[tex]f(x)=\tan(2x+3)[/tex]
The derivative is given by the limit
[tex]f'(x)=\displaystyle\lim_{h\to0}\frac{f(x+h)-f(x)}h[/tex]
You have
[tex]\displaystyle\lim_{h\to0}\frac{\tan(2(x+h)+3)-\tan(2x+3)}h[/tex]
[tex]\displaystyle\lim_{h\to0}\frac{\tan((2x+3)+2h)-\tan(2x+3)}h[/tex]
Use the angle sum identity for tangent. I don't remember it off the top of my head, but I do remember the ones for (co)sine.
[tex]\tan(a+b)=\dfrac{\sin(a+b)}{\cos(a+b)}=\dfrac{\sin a\cos b+\cos a\sin b}{\cos a\cos b-\sin a\sin b}=\dfrac{\tan a+\tan b}{1-\tan a\tan b}[/tex]
By this identity, you have
[tex]\tan((2x+3)+2h)=\dfrac{\tan(2x+3)+\tan2h}{1-\tan(2x+3)\tan2h}[/tex]
So in the limit you get
[tex]\displaystyle\lim_{h\to0}\frac{\dfrac{\tan(2x+3)+\tan2h}{1-\tan(2x+3)\tan2h}-\tan(2x+3)}h[/tex]
[tex]\displaystyle\lim_{h\to0}\frac{\tan(2x+3)+\tan2h-\tan(2x+3)(1-\tan(2x+3)\tan2h)}{h(1-\tan(2x+3)\tan2h)}[/tex]
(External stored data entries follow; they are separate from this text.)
/-! ## Hosts, command queues, the fabric -/

/-- Requests of a host (R383, R384, R386-R388): BAR2 reads and writes act at the homes of the pages that stage 2 maps, else they
abort; NV_INT sets an interrupt bit. The registers of a command queue are written by a host through an enabled VF alone. A command
queue executes the packet after H once its stamp matches: H rises by one with each; a launch enters a checked record, a wait holds until its word is large enough, a signal waits for the queue's launches; a
stamp that does not match in sixteen reads, 1,024 cycles apart, stops the queue (the cycles counted: log 43). P14 of a launch is 1 where
it is accepted and 2 where it is refused. -/
def Obligations.HostRequests : Prop :=
  ∀ (s : State) (vf : Nat),
    (∀ off n, s.partsOf vf = [] ∨ 2 ^ 40 < off + n ∨ State.outside vf true false (pageStarts off n) s = none →
      exec (.hostBar2Read vf off n) s = .next (s.tell (.hostAbort vf))) ∧
    (∀ off b, s.partsOf vf = [] ∨ 2 ^ 40 < off + b.length ∨ State.outside vf false true (pageStarts off b.length) s = none →
      exec (.hostBar2Write vf off b) s = .next (s.tell (.hostAbort vf))) ∧
    (∀ slot v l u, s.use2 none vf (slot + 56) false true false = (u, .ok l) → u.l1 = [] → u.helped = [] → NoLog u →
      windowPa (l.out (slot + 56)) = false →
      (s.packetStatus vf slot v).mem = u.mem.store (l.out (slot + 56)) (leBytes 4 v.toNat)) ∧
    (∀ off n s1 m, s.partsOf vf ≠ [] → off + n ≤ 2 ^ 40 → State.outside vf true false (pageStarts off n) s = some (s1, m) →
      s1.l1 = [] → s1.dir = [] → s1.poison = [] → (∀ i, i < n → windowPa (pageAt m (off + i)) = false) →
      exec (.hostBar2Read vf off n) s =
        .next (s1.tell (.hostRead vf ((List.range n).map fun i => s1.mem.read (pageAt m (off + i)))))) ∧
    (∀ off b s1 m, s.partsOf vf ≠ [] → off + b.length ≤ 2 ^ 40 → 0 < b.length → off % 128 + b.length ≤ 128 →
      State.outside vf false true (pageStarts off b.length) s = some (s1, m) → s1.l1 = [] → s1.dir = [] → s1.helped = [] → NoLog s1 →
      windowPa (pageAt m off) = false →
      ∃ t, exec (.hostBar2Write vf off b) s = .next t ∧ t.mem = s1.mem.store (pageAt m off) b ∧ t.groups = s1.groups) ∧
    (∀ v : BitVec 32, exec (.nvIntWrite vf v) s =
      .next (if bits v.toNat 0 5 ∈ s.partsOf vf then s.setPart (bits v.toNat 0 5) { s.part (bits v.toNat 0 5) with
        intp := (s.part (bits v.toNat 0 5)).intp ||| 4#32 } else s)) ∧
    (∀ m v w, s.hostOf m vf = false → exec (.cqBaseWrite m vf v) s = .next s ∧ exec (.cqKick m vf w) s = .next s) ∧
    (∀ port (v : BitVec 64), s.partsOf vf ≠ [] → v.getLsbD 0 = true → exec (.cqBaseWrite (.hostVf port vf) vf v) s =
      .next (s.setVf vf { s.vf vf with cqBase := v &&& 0x0000FFFFFFFE0001#64, done := 0#32, kick := 0#32, kicked := false,
                                       reread := 0, waiting := none, signal := false, keys := [], fatal := false })) ∧
    (∀ port (v : BitVec 32), s.partsOf vf ≠ [] →
      ((v - (s.vf vf).done).toNat ≤ 2048 → exec (.cqKick (.hostVf port vf) vf v) s =
        .next (s.setVf vf { s.vf vf with kick := v, kickPort := port, kicked := true, reread := 0, readAt := s.queueClock vf })) ∧
      (2048 < (v - (s.vf vf).done).toNat → exec (.cqKick (.hostVf port vf) vf v) s = .next s)) ∧
    (∀ s1 p, s.cqRuns vf = true → s.cqRead vf = some (s1, p) → wAt p 15 ≠ (s1.vf vf).done + 1#32 →
      (s1.queueClock vf < (s1.vf vf).readAt + 1024 → exec (.cqStampReread vf) s = .next s1) ∧
      ((s1.vf vf).readAt + 1024 ≤ s1.queueClock vf → (s1.vf vf).reread < 15 → exec (.cqStampReread vf) s =
        .next (s1.setVf vf { s1.vf vf with reread := (s1.vf vf).reread + 1, readAt := s1.queueClock vf })) ∧
      ((s1.vf vf).readAt + 1024 ≤ s1.queueClock vf → 15 ≤ (s1.vf vf).reread → exec (.cqStampReread vf) s =
        .next ((s1.setVf vf { s1.vf vf with reread := 16, ks := true, kicked := false }).tell
          (.kickStale vf (s1.vf vf).kickPort)))) ∧
    (∀ pa v, (s.vf vf).waiting = some (pa, v) → s.l1 = [] → s.poison = [] → windowPa pa = false → pa % 4 = 0 →
      (v.toNat ≤ (s.memWord pa).toNat → ∃ t, exec (.cqWaitSatisfied vf) s = .next t ∧ (t.vf vf).waiting = none ∧
        (t.vf vf).done = (s.vf vf).done + 1#32) ∧
      ((s.memWord pa).toNat < v.toNat → exec (.cqWaitSatisfied vf) s = .next s)) ∧
    ∀ s1 p, s.cqPacket vf = some (s1, p) →
      let advanced := fun (t : State) => (t.vf vf).done = (s.vf vf).done + 1#32
      (cqOp p = 0 → ∃ t, exec (.cqNop vf) s = .next t ∧ advanced t ∧ t.mem = s1.mem ∧ (t.vf vf).rf = (s1.vf vf).rf) ∧
      (3 < cqOp p → ∃ t, exec (.cqNop vf) s = .next t ∧ advanced t ∧ (t.vf vf).rf = true) ∧
      (∀ s2, cqOp p = 1 → s.frozen (ctxKey vf (cqCtx p)) 5 = false →
        (∀ w, s1.checkRecord { Work.blank with vf := vf, ctx := cqCtx p, addr := cqAddr p, fatal := (s1.vf vf).fatal } =
            (s2, .ok w) →
          ∃ t k, exec (.cqLaunch vf) s = .next t ∧ advanced t ∧ (t.work k).phase = .accepted ∧ (t.work k).words = w.words ∧
            (t.work k).src = .host ∧ ctxKey (t.work k).vf (t.work k).ctx = ctxKey vf (cqCtx p) ∧ k ∈ (t.vf vf).launches ∧
            ∃ s3 : State, s3 = { s2 with works := s3.works, ctxs := s3.ctxs } ∧
              t.mem = (s3.packetStatus vf (s2.vf vf).slotAt 1#32).mem) ∧
        (s1.checkRecord { Work.blank with vf := vf, ctx := cqCtx p, addr := cqAddr p, fatal := (s1.vf vf).fatal } =
            (s2, .refused) →
          ∃ t, exec (.cqLaunch vf) s = .next t ∧ advanced t ∧ (t.vf vf).rf = true ∧
            t.mem = (s2.packetStatus vf (s2.vf vf).slotAt 2#32).mem)) ∧
      (∀ s2 pa vfa, cqOp p = 2 → s1.cqWord vf p .read 0 = (s2, some (pa, vfa)) → s2.l1 = [] → s2.poison = [] →
        windowPa pa = false → pa % 4 = 0 →
        ((wAt p 3).toNat ≤ (s2.memWord pa).toNat → ∃ t, exec (.cqWait vf) s = .next t ∧ advanced t) ∧
        ((s2.memWord pa).toNat < (wAt p 3).toNat →
          exec (.cqWait vf) s = .next (s2.setVf vf { s2.vf vf with waiting := some (pa, wAt p 3) }))) ∧
      (cqOp p = 3 → exec (.cqSignal vf) s = .next (s1.setVf vf { s1.vf vf with signal := true })) ∧
      (∀ s2 pa vfa, cqOp p = 3 → (s.vf vf).signal = true → (s.vf vf).launches = [] →
        s1.cqWord vf p .write 1 = (s2, some (pa, vfa)) → s2.l1 = [] → s2.helped = [] → NoLog s2 → windowPa pa = false →
        ∃ t, exec (.cqSignalWrite vf) s = .next t ∧ advanced t ∧ t.mem = s2.mem.store pa (leBytes 4 (wAt p 3).toNat))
[tex]\displaystyle\lim_{h\to0}\frac{\tan2h+\tan^2(2x+3)\tan2h}{h(1-\tan(2x+3)\tan2h)}[/tex]
[tex]\displaystyle\lim_{h\to0}\frac{\tan2h}h\times\lim_{h\to0}\frac{1+\tan^2(2x+3)}{1-\tan(2x+3)\tan2h}[/tex]
[tex]\displaystyle\frac12\lim_{h\to0}\frac1{\cos2h}\times\lim_{h\to0}\frac{\sin2h}{2h}\times\lim_{h\to0}\frac{\sec^2(2x+3)}{1-\tan(2x+3)\tan2h}[/tex]
The first two limits are both 1, and the single term in the last limit approaches 0 as [tex]h\to0[/tex], so you're left with
[tex]f'(x)=\dfrac12\sec^2(2x+3)[/tex]
which agrees with the result you get from applying the chain rule.